- Born: 10 December 1958^{[citation needed]}
- Died: 17 June 2025 (aged 66) Paris, France
- Nationality: French
- Area(s): Writer/scenarist for comics, role-playing games, and video games
- Notable works: Chroniques de la Lune Noire, Fatum, 666

= François Marcela-Froideval =

French role-playing game creator (1958–2025)

François Marcela-Froideval (10 December 1958 – 17 June 2025) was a French role-playing game creator, video game producer, and comic scenarist.

==Life and career==
Froideval had a major influence on the introduction of role-playing games in France, mainly as editor-in-chief of the Casus Belli role-playing magazine.

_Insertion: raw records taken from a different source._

/-- A store or ST.REL (R117–R120): ownership first, then into the store buffer; a device store issues at once, unless the tracker
is full. -/
def doStore (m : Mach) (cid rs lg va ilen : Nat) (rel : Bool) : Mach :=
  let self : Access := .store rs lg va ilen rel
  let m := m.setFlight cid []
  let wait (m : Mach) (l : Nat) (k : MsgK) : Mach := (m.setFlight cid [⟨self, .waiting []⟩]).missLine cid l k false self
  match m.translateBytes cid va (2 ^ lg) .store with
  | (m, .error (.miss l)) => wait m l .rdShared
  | (m, .error (.flt f a)) => m.accessFault cid f a lg true false
  | (m, .ok (bs, mt)) =>
    let spa := bs.headD 0
    match alignFault spa va lg mt rel with
    | some f => m.accessFault cid f va lg true false
    | none =>
      let pl := (m.core cid).pl
      let retired (m : Mach) (v : Nat) : Mach :=
        let m := if rel then m.drainAll cid else m
        let m := (m.pushSb cid (sbEntries bs v mt pl)).retire cid ilen
        if rel then m.drainAll cid else m
      if 2 ≤ mt then
        if 16 ≤ (m.core cid).trk.length then m
        else
          let m := m.drainAll cid
          let ne := mt == 3
          let m := { m with devq := m.devq ++ [DevMsg.mk 1 cid spa lg (m.gpr cid rs % 2 ^ (8 * 2 ^ lg)) none ilen ne 0 pl none] }
          let m := if ne then m.modCore cid (fun c => { c with trk := c.trk ++ [DevTrk.mk spa lg pl] }) else m
          m.retire cid ilen
      else if mt = 1 then
        if inWindow spa then (if rel then m.drainAll cid else m).retire cid ilen
        else match (bs.map (· / 64)).eraseDups.find? (fun l => m.isForeign l) with
          | some _ => m.accessFault cid (fPerm 7) va lg true false
          | none =>
            let (m, v) := m.storeData cid rs lg
            retired m v
      else
        let die := dieOf cid
        let ls := (bs.map (· / 64)).eraseDups
        match ls.find? (fun l => !owned (m.dl die l).st || dwElsewhere (m.dl die l) cid) with
        | some l =>
          let st := (m.dl die l).st
          match m.refusedOf l with
          | some f => m.accessFault cid f va lg true false
          | none => wait m l (if st = .s ∨ st = .o then .upgrade else .rdOwn)
        | none =>
          let m := ls.foldl (fun m l => (m.ownL2 cid l).touchL1 cid l (va + bs.findIdx (fun a => a / 64 == l)) false) m
          let (m, v) := m.storeData cid rs lg
          retired m v

/-! ### Cache maintenance and TLBI (R124, R148) -/

/-- The stores to a line leave the buffer. -/
def drainLine (m : Mach) (cid line : Nat) : Mach :=
  let mine := (m.core cid).sb.filter (fun e => e.spa / 64 == line)
  if mine = [] then m
  else (mine.foldl (fun m e => m.drainEntry cid e) m).modCore cid (fun c => { c with sb := c.sb.filter (fun e => e.spa / 64 != line) })

/-- The Flush of a cache maintenance instruction: 0 CLN.L, 1 INV.L, 2 CLNINV.L. -/
def cmoFlush (op : Nat) : MsgK := if op = 0 then .flushCln else if op = 1 then .flushInv else .flushClnInv

/-- Whether cache maintenance has something to do in the die's own caches before its Flush is sent (R124, R196). -/
def cmoLocalDue (st : LSt) (op : Nat) : Bool := if op = 0 then st == .m || st == .o else st != .i

/-- What a die does to its own caches before it sends a Flush (R124, R196). INV.L gives the line up as an eviction of clean data
does, and answers snoops as its former state until the home has acknowledged (R190). -/
def cmoLocal (m : Mach) (die line op : Nat) : Mach :=
  let x := m.dl die line
  let home := agentHome (homeOf (line * 64))
  let wb (keep : Bool) : Msg := { k := if keep then .wbKeep else .wbDirty, src := die, dst := home, line := line, data := x.data, poison := x.poison }
  let evict : Msg := { k := .evict, src := die, dst := home, line := line }
  let leave : LSt := match x.st with | .m => .mia | .o => .oia | .e => .eia | _ => .sia
  match op, x.st with
  | _, .i => m
  | 0, .m => (m.setDl die line { x with st := .e }).send (wb true)
  | 0, .o => m.send { wb true with st := .o }
  | 0, _ => m
  | 1, _ =>
    let m := x.writers.foldl (fun m w => m.modCore w (fun c => { c with dwl := c.dwl.filter (· != line) })) m
    (m.setDl die line { x.gone leave with writers := [] }).send evict
  | _, .m | _, .o => (m.setDl die line (x.gone leave)).send (wb false)
  | _, _ => (m.setDl die line (x.gone leave)).send evict

/-- A cache maintenance instruction (R124): translated like a load, after the core's own older stores to the line. Its effect on the
die's own caches comes first, a request of its own; once that is acknowledged and the instruction is given again, the Flush goes to the
home, and the core waits for its answer, since a refusal is precise (R144, R178, R196). It waits too while the die has another request
outstanding for the line, and CLN.L and CLNINV.L for the line's DurWbs (R386). ESYND.SIZE and WRITE of a fault are 0 (DESIGN CHOICE,
log 107). -/
def maintain (m : Mach) (cid op a : Nat) : Mach :=
  let va := m.gpr cid a
  let self : Access := .cmo op a
  let m := m.setFlight cid []
  match m.translateVa cid va (if op = 1 then .inv else .load) with
  | (m, .error (.miss l)) => (m.setFlight cid [⟨self, .waiting []⟩]).missLine cid l .rdShared false self
  | (m, .error (.flt f ad)) => m.fault cid f (some ⟨ad, false, 0, false, false⟩)
  | (m, .ok (spa, mt)) =>
    let die := dieOf cid
    let line := spa / 64
    if mt ≠ 0 then m.retire cid 4
    else if !isStableSt (m.dl die line).st || m.flushing die line then m
    else
      let m := m.drainLine cid line
      let x := m.dl die line
      if !isStableSt x.st then m
      else if op ≠ 1 ∧ x.writers ≠ [] then m.sendDurWbs die line
      else if cmoLocalDue x.st op then m.cmoLocal die line op
      else
        (m.send { k := cmoFlush op, src := die, dst := agentHome (homeOf spa), line := line, aux := cid }).modCore cid (fun c =>
          { c with maint := c.maint ++ [line], flight := [⟨self, .waiting [line]⟩] })

/-- The cache maintenance instruction a core waits at for the answer to its Flush of a line: the register of its address. -/
def cmoAt (m : Mach) (cid line : Nat) : Option Nat :=
  match (m.core cid).flight with
  | ⟨.cmo _ a, .waiting (l :: _)⟩ :: _ => if l = line then some a else none
  | _ => none

/-- Cmp for a Flush: the core that still waits at the instruction goes on (R196). -/
def flushDone (m : Mach) (cid line : Nat) : Mach :=
  let at_ := m.cmoAt cid line
  let m := m.modCore cid (fun c => { c with maint := c.maint.erase line })
  if at_.isSome then (m.setFlight cid []).retire cid 4 else m

/-- Broadcast a TLBI to every die that is neither struck nor parked (R149, R150). -/
def broadcast (m : Mach) (cid op tag off : Nat) : Mach :=
  let m := m.drainAll cid
  let dies := (List.range 12).filter (fun d => m.dieUp d)
  let id := (m.tlbis.map (·.id)).foldl max 0 + 1
  let m := { m with tlbis := m.tlbis ++ [Tlbi.mk id cid op tag off dies dies true] }
  dies.foldl (fun m d => m.send { k := .tlbiReq, src := dieOf cid, dst := d, line := 2 ^ 42, aux := id }) m

/-- TLBI.VA on the address in a register at PL1: the tag is that of the segment's descriptor, read as a walk reads it (R122, R148).
The descriptor's V is not looked at, and a read that fails takes what a walk takes (DESIGN CHOICE, log 92). -/
def tlbiVa (m : Mach) (cid a : Nat) : Mach :=
  let va := m.gpr cid a
  let self : Access := .tlbiVa a
  let m := m.setFlight cid []
  match m.walkRead cid (bitsOf (m.sreg cid 0x040) 12 36 * 4096 + 16 * bitsOf va 48 8) 0xF 0xF va with
  | (m, .ok w0) => m.broadcast cid 0 (bitsOf w0 48 16) (va % 2 ^ 48)
  | (m, .error (.miss l)) => (m.setFlight cid [⟨self, .waiting []⟩]).missLine cid l .rdShared false self
  | (m, .error (.flt f ad)) => m.fault cid f (some ⟨ad, false, 0, false, false⟩)

/-- Run a waiting access again. -/
def runAccess (m : Mach) (cid : Nat) : Access → Mach
  | .load rd lg va kind ilen acq => m.doLoad cid rd lg va kind ilen acq
  | .store rs lg va ilen rel => m.doStore cid rs lg va ilen rel
  | .cmo op a => m.maintain cid op a
  | .tlbiVa a => m.tlbiVa cid a
  | .drain => m

/-- Complete a DURSYNC whose homes have all answered, at the core that waits at it (R123). -/
def endSync (m : Mach) (cid : Nat) : Mach :=
  let c := m.core cid
  match c.sync with
  | none => m
  | some y =>
    if y.homes ≠ [] ∨ y.here = false then m
    else
      let m := m.setCore cid { c with sync := none, lost := none }
      let m := match c.lost with
        | some l => m.setSreg cid 0x050 (l * 64)
        | none => m
      (m.setGpr cid y.rd (if c.lost.isSome then 1 else 0)).retire cid 4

During this time, he was one of the three authors who established the French term for a "munchkin", Gros Bill, from the nickname of an overly powergaming player once in Froideval's group.

He left for the United States in 1982 to join TSR, Inc., where he worked for four years. His writing contributions include several Advanced Dungeons & Dragons rules and monster manuals in collaboration with Gary Gygax, like Oriental Adventures. Gygax credited Froideval with the idea to add a seventh ability score to the game tracking the appearance of characters, called comeliness. Back in France, he focused on translating and publishing TSR games until 1989.

Marcela-Froideval wrote the scenario of several French videogames, working for Infogrames (Drakkhen) and Cryo Interactive (Dragon Lore series).

In 1989, he wrote the scenario of the first Black Moon Chronicles comic album with drawer Olivier Ledroit. He kept on writing the scenario until the end of the series in 2008.

Froideval dedicated the Black Moon Chronicles series to Gary Gygax in the last album End of Times through these words:

He wrote scenarios for Black Moon spin-off series and other French comic series.

Marcela-Froideval died aged 66, on 17 June 2025, in Paris, France.